Leinster do their part despite sloppy win over Ospreys

Cian Healy immense as Richardt Strauss makes his long-awaited comeback at the RDS

Leinster 36 Ospreys 3: Job done, if not tidily. Leinster ensured the presence of three Irish teams in the quarter-finals of the Heineken Cup and maintained their outside hopes of a home quarter-final with a bonus point. They'd have taken a five-try win beforehand, but not after such a scrappy, unsatisfying night at the RDS.

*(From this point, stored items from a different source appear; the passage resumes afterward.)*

-- ==== Sys2Proof/WellFormed.lean ====
section
/-! DEFINITION. Which instructions have an encoding: those whose register numbers fit their fields and whose immediate is the
extension of its field's value (spec/30_encoding.md R93, R96). A register number that names no register is NOT
ill-formed: it encodes, decodes, and is checked when the instruction executes (R94, R100). Also, which launch parameters
describe a machine at all (R10). -/

namespace Sys2Proof

/-- The number fits the field `hi:lo` (R96): 0 to 31 in a 5-bit field. -/
def fieldFits (hi lo n : Nat) : Bool := decide (n < 2 ^ fieldWidth hi lo)

/-- The immediate lies in [-32768, 32767], the range of its 16-bit field (R93, R96). -/
def immFits (p : LaunchParams) (imm : Word) : Bool :=
  decide (-((2 ^ (p.immHi - p.immLo) : Nat) : Int) ≤ imm.toInt) &&
    decide (imm.toInt < ((2 ^ (p.immHi - p.immLo) : Nat) : Int))

/-- The number fits the first register field. -/
def raFits (p : LaunchParams) (ra : RegField) : Bool := fieldFits p.raHi p.raLo ra

/-- The number fits the second register field. -/
def rbFits (p : LaunchParams) (rb : RegField) : Bool := fieldFits p.rbHi p.rbLo rb

/-- A raw field record that an encoder can write (R96). -/
def Decoded.wellFormed (p : LaunchParams) (d : Decoded) : Bool :=
  fieldFits p.opcodeHi p.opcodeLo d.opcode && raFits p d.ra && rbFits p d.rb && immFits p d.imm

/-- An instruction that an encoder can write (R96). -/
def Instr.wellFormed (p : LaunchParams) : Instr → Bool
  | .subl ra imm => raFits p ra && immFits p imm
  | .addlRegReg ra rb => raFits p ra && rbFits p rb
  | .addlImmReg ra imm => raFits p ra && immFits p imm
  | .imull ra rb => raFits p ra && rbFits p rb
  | .shrl ra => raFits p ra
  | .movlRegReg ra rb => raFits p ra && rbFits p rb
  | .movlDerefReg ra rb imm => raFits p ra && rbFits p rb && immFits p imm
  | .movlRegDeref ra rb imm => raFits p ra && rbFits p rb && immFits p imm
  | .movlImmReg ra imm => raFits p ra && immFits p imm
  | .cmpl ra rb => raFits p ra && rbFits p rb
  | .je imm => immFits p imm
  | .jl imm => immFits p imm
  | .jle imm => immFits p imm
  | .jge imm => immFits p imm
  | .jbe imm => immFits p imm
  | .jmp imm => immFits p imm
  | .call imm => immFits p imm
  | .ret => true
  | .pushl ra => raFits p ra
  | .popl ra => raFits p ra
  | .printr ra => raFits p ra
  | .readr ra => raFits p ra

/-! ### Launch parameters (R10) -/

/-- A register and a pc fit the 4 bytes that a data access moves (R62, R63, R230). -/
abbrev LaunchParams.widthsFit (p : LaunchParams) : Prop := p.xlen ≤ 32 ∧ p.pcWidth ≤ 32

/-- Both implicit registers are entries of the file, and they are two (R30, R32, R33, R48). -/
abbrev LaunchParams.registersFit (p : LaunchParams) : Prop :=
  p.spIdx < p.nregs ∧ p.flagsIdx < p.nregs ∧ p.spIdx ≠ p.flagsIdx

/-- The four flags are four bits of the flags register (R37). -/
abbrev LaunchParams.flagBitsFit (p : LaunchParams) : Prop :=
  (p.cfBit < p.xlen ∧ p.zfBit < p.xlen ∧ p.sfBit < p.xlen ∧ p.ofBit < p.xlen) ∧
    [p.cfBit, p.zfBit, p.sfBit, p.ofBit].Nodup

/-- `hi:lo` is a field of an instruction word (R91). -/
abbrev isField (hi lo : Nat) : Prop := lo ≤ hi ∧ hi < 32

/-- Two fields share no bit. -/
abbrev fieldsApart (hi1 lo1 hi2 lo2 : Nat) : Prop := hi1 < lo2 ∨ hi2 < lo1

/-- The four fields lie in the instruction word and share no bit, and a register holds the immediate (R91, R93). -/
abbrev LaunchParams.fieldsFit (p : LaunchParams) : Prop :=
  (isField p.opcodeHi p.opcodeLo ∧ isField p.raHi p.raLo ∧ isField p.rbHi p.rbLo ∧ isField p.immHi p.immLo) ∧
    fieldsApart p.opcodeHi p.opcodeLo p.raHi p.raLo ∧ fieldsApart p.opcodeHi p.opcodeLo p.rbHi p.rbLo ∧
    fieldsApart p.opcodeHi p.opcodeLo p.immHi p.immLo ∧ fieldsApart p.raHi p.raLo p.rbHi p.rbLo ∧
    fieldsApart p.raHi p.raLo p.immHi p.immLo ∧ fieldsApart p.rbHi p.rbLo p.immHi p.immLo ∧
    fieldWidth p.immHi p.immLo ≤ p.xlen

/-- Each of the 22 operations has an opcode of its own, which fits the opcode field (R97). -/
abbrev LaunchParams.opcodesFit (p : LaunchParams) : Prop :=
  p.opcodeValues.length = 22 ∧ p.opcodeValues.Nodup ∧
    ∀ op ∈ p.opcodeValues, fieldFits p.opcodeHi p.opcodeLo op = true

/-- An instruction's bytes hold its 32-bit word (R90). -/
abbrev LaunchParams.lengthFits (p : LaunchParams) : Prop := 4 ≤ p.ilen

/-- The parameters describe a machine of the spec's shape. -/
abbrev LaunchParams.wf (p : LaunchParams) : Prop :=
  p.widthsFit ∧ p.registersFit ∧ p.flagBitsFit ∧ p.fieldsFit ∧ p.opcodesFit ∧ p.lengthFits

end Sys2Proof
end

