end Sys2Proof.Machine
end

section
/-! The data movement instructions (spec/42_data_movement.md R180 to R183): each is a row of the opcode map and checks its
fields in order; the copies write a register, the load reads a word and the store writes one at an exact integer address;
with them `MovlRegRegCopies`, `MovlDerefRegLoads`, `MovlRegDerefStores` and `MovlImmRegLoadsImmediate`. -/

namespace Sys2Proof.Machine

/-! ### A word stored by an instruction that does not branch (R63) -/

/-- The whole effect of storing a word at an address that is not negative and going on at pc + 4. -/
theorem storesWord_setMem_advance {s t : State} {a : Int} {v : Word} (ha : 0 ≤ a)
    (ht : t = (s.setMem (s.mem.writeWord a.toNat v)).advance) :
    HoldsWord t a.toNat v ∧ SameBytesOutside a s t ∧ SameRegsBut [] s t ∧ t.pc = nextPc s ∧ SameRest s t := by
  subst ht
  exact ⟨holdsWord_writeWord s a.toNat v, sameBytesOutside_writeWord s ha v, ⟨rfl, fun _ _ => rfl⟩, State.advance_pc _,
    rfl, ⟨rfl, rfl⟩, rfl, rfl, rfl⟩

/-! ### The obligations -/

/-- Settles O32: the two checked fields give the address, and the read either passes the bounds check or faults with it. -/
theorem movlDerefRegLoads : Obligations.MovlDerefRegLoads := by
  unfold Obligations.MovlDerefRegLoads
  refine ⟨opcodeDecodesTo_of_default (by decide) fun _ => rfl, fun s ra rb imm hs =>
    ⟨fun i j a hi hj ha => ?_, withFields_of_illegal_ra, fun i hi => withFields_of_illegal_rb hi⟩⟩
  subst ha
  exact ⟨fun hin => ⟨_, (withFields_of_names hi hj).trans (withMemRead_of_inSpace hin),
      writesReg_setReg_advance (hj.lt_length hs) _⟩,
    fun hout => (withFields_of_names hi hj).trans (withMemRead_of_outside hout)⟩

/-- Settles O33: the second field gives the address, and the write either passes the bounds check or faults with it. -/
theorem movlRegDerefStores : Obligations.MovlRegDerefStores := by
  unfold Obligations.MovlRegDerefStores
  refine ⟨opcodeDecodesTo_of_default (by decide) fun _ => rfl, fun s ra rb imm =>
    ⟨fun i j a hi hj ha => ?_, withFields_of_illegal_ra, fun i hi => withFields_of_illegal_rb hi⟩⟩
  subst ha
  exact ⟨fun hin => ⟨_, (withFields_of_names hi hj).trans (withMemWrite_of_inSpace hin),
      storesWord_setMem_advance hin.1 rfl⟩,
    fun hout => (withFields_of_names hi hj).trans (withMemWrite_of_outside hout)⟩

/-- Settles O31: the second field names the register written, the first the one copied. -/
theorem movlRegRegCopies : Obligations.MovlRegRegCopies := by
  unfold Obligations.MovlRegRegCopies
  refine ⟨opcodeDecodesTo_of_default (by decide) fun _ => rfl, fun s ra rb hs =>
    ⟨fun i j hi hj => ?_, withFields_of_illegal_ra, fun i hi => withFields_of_illegal_rb hi⟩⟩
  exact ⟨_, withFields_of_names hi hj, writesReg_setReg_advance (hj.lt_length hs) _⟩

/-- Settles O34: the field names the register written, with the immediate as the value. -/
theorem movlImmRegLoadsImmediate : Obligations.MovlImmRegLoadsImmediate := by
  unfold Obligations.MovlImmRegLoadsImmediate
  refine ⟨opcodeDecodesTo_of_default (by decide) fun _ => rfl, fun s ra imm hs => ⟨fun i hi => ?_, withField_of_illegal⟩⟩
  exact ⟨_, withField_of_names hi, writesReg_setReg_advance (hi.lt_length hs) _⟩

end Sys2Proof.Machine
end

section
/-! Compare and branches (spec/43_compare_branch.md R200 to R208): the signed reading of a difference, the flags that a
compare leaves, and what a jump does under its condition; with them `CmplSetsFlags`, `ConditionalJumpsBranch` and
`JmpAlwaysBranches`. -/

namespace Sys2Proof

/-! ### Signed values as balanced remainders (R11) -/

/-- A register holds at least its four flag bits. -/
theorem LaunchParams.wf_xlen_pos {p : LaunchParams} (h : p.wf) : 0 < p.xlen :=
  Nat.zero_lt_of_lt (LaunchParams.wf_flagBits h).1.1

theorem signedLow_eq_bmod (k n : Nat) : signedLow k n = (n : Int).bmod (2 ^ k) := by
  have hhalf : 2 * (n % 2 ^ k) < 2 ^ k ↔ (n : Int) % ((2 ^ k : Nat) : Int) < (((2 ^ k : Nat) : Int) + 1) / 2 := by
    rw [← Int.natCast_mod]
    omega
  simp only [signedLow, Int.bmod_def, hhalf, Int.natCast_mod]

/-- The signed value of the low `XLEN` bits, from the signed value of the word that holds them. -/
theorem LaunchParams.signed_eq_bmod {p : LaunchParams} (h : p.wf) (v : Word) :
    p.signed v = v.toInt.bmod (2 ^ p.xlen) := by
  rw [LaunchParams.signed, signedLow_eq_bmod, BitVec.toInt_eq_toNat_bmod,
    Int.bmod_bmod_of_dvd (Nat.pow_dvd_pow 2 (LaunchParams.wf_xlen h))]

/-- A signed value lies in the signed range of `XLEN` bits. -/
theorem LaunchParams.signed_range {p : LaunchParams} (h : p.wf) (v : Word) :
    -2 ^ (p.xlen - 1) ≤ p.signed v ∧ p.signed v < 2 ^ (p.xlen - 1) := by
  have hle := Int.le_bmod (x := v.toInt) (Nat.two_pow_pos p.xlen)
  have hlt := Int.bmod_lt (x := v.toInt) (Nat.two_pow_pos p.xlen)
  rw [← LaunchParams.signed_eq_bmod h, ← Nat.two_pow_pred_mul_two (LaunchParams.wf_xlen_pos h)] at hle hlt
  push_cast at hle hlt
  omega

/-- The signed reading of a difference is the exact difference brought back into the signed range. -/
theorem LaunchParams.signed_sub {p : LaunchParams} (h : p.wf) (b a : Word) :
    p.signed (b - a) = (p.signed b - p.signed a).bmod (2 ^ p.xlen) := by
  rw [LaunchParams.signed_eq_bmod h, LaunchParams.signed_eq_bmod h, LaunchParams.signed_eq_bmod h, BitVec.toInt_sub,
    Int.bmod_bmod_of_dvd (Nat.pow_dvd_pow 2 (LaunchParams.wf_xlen h)), Int.sub_bmod]

/-- An exact difference in the signed range is read as it is; one outside is off by `2 ^ XLEN`. -/
theorem LaunchParams.signed_sub_cases {p : LaunchParams} (h : p.wf) (b a : Word) (d m : Int)
    (hd : d = p.signed b - p.signed a) (hm : m = 2 ^ (p.xlen - 1)) :
    (d < -m ∧ p.signed (b - a) = d + 2 * m) ∨ (-m ≤ d ∧ d < m ∧ p.signed (b - a) = d) ∨
      (m ≤ d ∧ p.signed (b - a) = d - 2 * m) := by
  have hpow : ((2 ^ p.xlen : Nat) : Int) = 2 * m := by
    rw [← Nat.two_pow_pred_mul_two (LaunchParams.wf_xlen_pos h), hm]
    push_cast
    ring
  obtain ⟨hb, hb'⟩ := LaunchParams.signed_range h b
  obtain ⟨ha, ha'⟩ := LaunchParams.signed_range h a
  rw [LaunchParams.signed_sub h, ← hd]
  rcases lt_or_ge d (-m) with hlow | hlow
  · refine .inl ⟨hlow, ?_⟩
    rw [← Int.add_bmod_right, hpow, Int.bmod_eq_of_le] <;> omega
  · rcases lt_or_ge d m with hhigh | hhigh
    · refine .inr (.inl ⟨hlow, hhigh, ?_⟩)
      rw [Int.bmod_eq_of_le] <;> omega
    · refine .inr (.inr ⟨hhigh, ?_⟩)
      rw [← Int.sub_bmod_right, hpow, Int.bmod_eq_of_le] <;> omega

end Sys2Proof

namespace Sys2Proof.Machine

/-! ### The flags of a compare (R200) -/

theorem cf_cmpFlags_iff {p : LaunchParams} (hp : p.wf) (b a : Word) :
    cf p (cmpFlags p b a) = true ↔ b.toNat < a.toNat := by
  obtain ⟨hcf, -⟩ := flags_cmpFlags hp b a
  rw [hcf, decide_eq_true_iff]

theorem zf_cmpFlags_iff {p : LaunchParams} (hp : p.wf) (b a : Word) :
    zf p (cmpFlags p b a) = true ↔ p.fit (b - a) = 0 := by
  obtain ⟨-, hzf, -⟩ := flags_cmpFlags hp b a
  rw [hzf, decide_eq_true_iff]

theorem sf_cmpFlags_iff {p : LaunchParams} (hp : p.wf) (b a : Word) :
    sf p (cmpFlags p b a) = true ↔ p.signed (b - a) < 0 := by
  obtain ⟨-, -, hsf, -⟩ := flags_cmpFlags hp b a
  rw [hsf, decide_eq_true_iff]

/-- The sign formula of R200 marks exactly the differences outside the signed range. -/
theorem signFormula_iff_outOfRange {p : LaunchParams} (hp : p.wf) (b a : Word) :
    ((p.signed b < 0 ↔ ¬ p.signed a < 0) ∧ (p.signed (b - a) < 0 ↔ ¬ p.signed b < 0)) ↔
      p.signed b - p.signed a < -2 ^ (p.xlen - 1) ∨ 2 ^ (p.xlen - 1) ≤ p.signed b - p.signed a := by
  have hdiff := LaunchParams.signed_sub_cases hp b a _ _ rfl rfl
  have hb := LaunchParams.signed_range hp b
  have ha := LaunchParams.signed_range hp a
  omega

theorem ovf_cmpFlags_iff_signFormula {p : LaunchParams} (hp : p.wf) (b a : Word) :
    ovf p (cmpFlags p b a) = true ↔
      (p.signed b < 0 ↔ ¬ p.signed a < 0) ∧ (p.signed (b - a) < 0 ↔ ¬ p.signed b < 0) := by
  obtain ⟨-, -, -, hovf⟩ := flags_cmpFlags hp b a
  simp only [hovf, Bool.and_eq_true, bne_iff_ne, ne_eq, decide_eq_decide, ← xor_iff_not_iff, xor_iff_iff_not]

theorem ovf_cmpFlags_iff_outOfRange {p : LaunchParams} (hp : p.wf) (b a : Word) :
    ovf p (cmpFlags p b a) = true ↔
      p.signed b - p.signed a < -2 ^ (p.xlen - 1) ∨ 2 ^ (p.xlen - 1) ≤ p.signed b - p.signed a :=
  (ovf_cmpFlags_iff_signFormula hp b a).trans (signFormula_iff_outOfRange hp b a)

/-- Overflow is exactly where the sign of the difference misreads the order, so the two together read it (R200). -/
theorem sf_xor_ovf_cmpFlags {p : LaunchParams} (hp : p.wf) (b a : Word) :
    (sf p (cmpFlags p b a) ^^ ovf p (cmpFlags p b a)) = true ↔ p.signed b < p.signed a := by
  have hdiff := LaunchParams.signed_sub_cases hp b a _ _ rfl rfl
  have hb := LaunchParams.signed_range hp b
  have ha := LaunchParams.signed_range hp a
  rw [Bool.xor_iff_ne, Ne, Bool.eq_iff_iff, ovf_cmpFlags_iff_outOfRange hp, sf_cmpFlags_iff hp]
  omega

Leinster can now put their feet up for the weekend and watch events unfold, while hoping for two favourable results out of four; namely Toulon losing in Glasgow, Toulouse failing to win in Zebre, Munster failing to achieve a bonus-point win at home to Edinburgh and Clermont failing to beat Racing at home.

There was further evidence of Cian Healy’s return to his vintage best, and Luke Fitzgerald again looked sharp, but given two of their tries were penalty tries against opponents reduced to 14 men for an hour, they left a good few more tries behind.

The game hinged on the 20th-minute sending off of the Ospreys’ Welsh and Lions lock Ian Evans. After their lineout maul had marched forward, Mike McCarthy emerged with the right side of his face severely bloodied, forcing him from the fray and prompting Romain Poite to call for the TMO, compatriot Laurent Valin.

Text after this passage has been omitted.